Given that I was emotionally stunted, physically tortured and psychologically impaired early in my childhood, it makes absolute sense. I grew up without the invaluable education of getting to know the opposite sex. So, it's not surprising that mistrust and fear became ingrained in me. Experience became instinct; an instinct that has brought me to where I am today.
At 17, I started with a series of anguished crushes on men who neither had the knowledge nor the capacity to understand someone such as myself. They probably didn't know I existed while I went through into the nightmarish world of unrequited love- the kind of love that not only is the loneliest, but one that leaves the most emotional scars in a person already rife with them.

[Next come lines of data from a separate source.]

-- ==== Sys2Proof/Decode.lean ====
section
/-! DEFINITION. `decodeTableWord`, which answers none because spec/opcode_table.json gives no row any bits (log 24), and the
command decoder of the Table Port Controller: the bytes of one transaction to a command, and back (spec/12_formats.md
section 12.4, R142, R144). -/

namespace Sys2Proof

/-- The command a word spells by the table's bits: the table gives no row any bits. -/
def decodeTableWord (_nbits _w : Nat) : Option Instr := none

/-- The argument bytes a command byte takes, none for a byte that names no command. -/
def argumentCount (cmd : Byte) : Option Nat :=
  if cmd ∈ [0x01#8, 0x10#8, 0x23#8, 0x25#8, 0x30#8, 0x31#8, 0x3F#8] then some 0
  else if cmd ∈ [0x22#8, 0x24#8] then some 1
  else if cmd ∈ [0x11#8, 0x12#8, 0x18#8, 0x19#8, 0x20#8, 0x21#8] then some 2
  else none

/-- The command named by a command byte with its arguments; none for another byte. -/
def namedCommand (cmd b0 b1 : Byte) : Option Instr :=
  if cmd = 0x01#8 then some .status
  else if cmd = 0x10#8 then some .stageClear
  else if cmd = 0x11#8 then some (.stageMember b0 b1)
  else if cmd = 0x12#8 then some (.stageOptions b0 b1)
  else if cmd = 0x18#8 then some (.commit b0 b1)
  else if cmd = 0x19#8 then some (.release b0 b1)
  else if cmd = 0x20#8 then some (.readGroup b0 b1)
  else if cmd = 0x21#8 then some (.readSpread b0 b1)
  else if cmd = 0x22#8 then some (.readView b0)
  else if cmd = 0x23#8 then some .readCards
  else if cmd = 0x24#8 then some (.readJournal b0)
  else if cmd = 0x25#8 then some .readCounters
  else if cmd = 0x30#8 then some .drain
  else if cmd = 0x31#8 then some .undrain
  else if cmd = 0x3F#8 then some .warmReset
  else none

/-- The command taken in a transaction that shifts in `bytes`: the command byte first, then its arguments. Bytes after the last
argument are ignored; with an argument missing, nothing is taken (R142); a byte that names no command is UNKNOWN_COMMAND
at once (R144). -/
def decodeTransaction : List Byte → Option Instr
  | [] => none
  | cmd :: args =>
    match argumentCount cmd with
    | none => some (.unknownCommand cmd)
    | some n => if args.length < n then none else namedCommand cmd (args.getD 0 0#8) (args.getD 1 0#8)

/-- The bytes the control processor shifts in for a command of the table port; none for a command that reaches the part
another way. -/
def encodeTransaction : Instr → Option (List Byte)
  | .status => some [0x01#8]
  | .stageClear => some [0x10#8]
  | .stageMember b0 b1 => some [0x11#8, b0, b1]
  | .stageOptions b0 b1 => some [0x12#8, b0, b1]
  | .commit b0 b1 => some [0x18#8, b0, b1]
  | .release b0 b1 => some [0x19#8, b0, b1]
  | .readGroup b0 b1 => some [0x20#8, b0, b1]
  | .readSpread b0 b1 => some [0x21#8, b0, b1]
  | .readView b0 => some [0x22#8, b0]
  | .readCards => some [0x23#8]
  | .readJournal b0 => some [0x24#8, b0]
  | .readCounters => some [0x25#8]
  | .drain => some [0x30#8]
  | .undrain => some [0x31#8]
  | .warmReset => some [0x3F#8]
  | .unknownCommand b => some [b]
  | .lightFall _ | .lightRise _ | .lossTimerExpiry _ | .returnTimerExpiry _ | .decayTick | .admissionDeadline _
  | .presenceDeadline _ | .frameReceived _ _ | .frameStart _ _ | .arbitrationLost | .abort | .frameComplete
  | .muteTimerExpiry | .beaconTimerExpiry | .stuckLine _ _ | .faultRecovery _ | .arbiterTake | .reconcile _
  | .installation | .settleDeadline | .lookupRequest _ | .answer | .dropUplink | .dropGroup | .dropAll
  | .chipSelectRelease _ | .powerUp _ | .resetNAsserted | .resetNReleased _ | .warmNAsserted | .warmNReleased _
  | .loadTimeout | .endOfLoading _ | .listenDeadline => none

end Sys2Proof
end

My first full fledged boyfriend, at the age of 20 seemed to start with promise. I met him at a bar, and fell in love with him because he asked to brush my hair. How was I to know that this unbelievably romantic beginning would end in disaster a year later? It turned out that this sweet gentle man, chosen because he was so unlike the abusive role models I grew up with, would eventually cheat on me, get another woman pregnant and marry her, all while still carrying on a relationship with me.
That was not an auspicious beginning. It was followed by a string of misses until I met the man I was to eventually marry 3 years later. After his divorce at the age of 27, he came to stay with his mom who lived in my apartment building. I noticed him because he would start coming out to the terrace where I hung out with my coffee and crossword puzzles. He was a gentle, funny and loving guy. How was I to know that he also was a dead beat dad with a drug problem? I found that out after we got married.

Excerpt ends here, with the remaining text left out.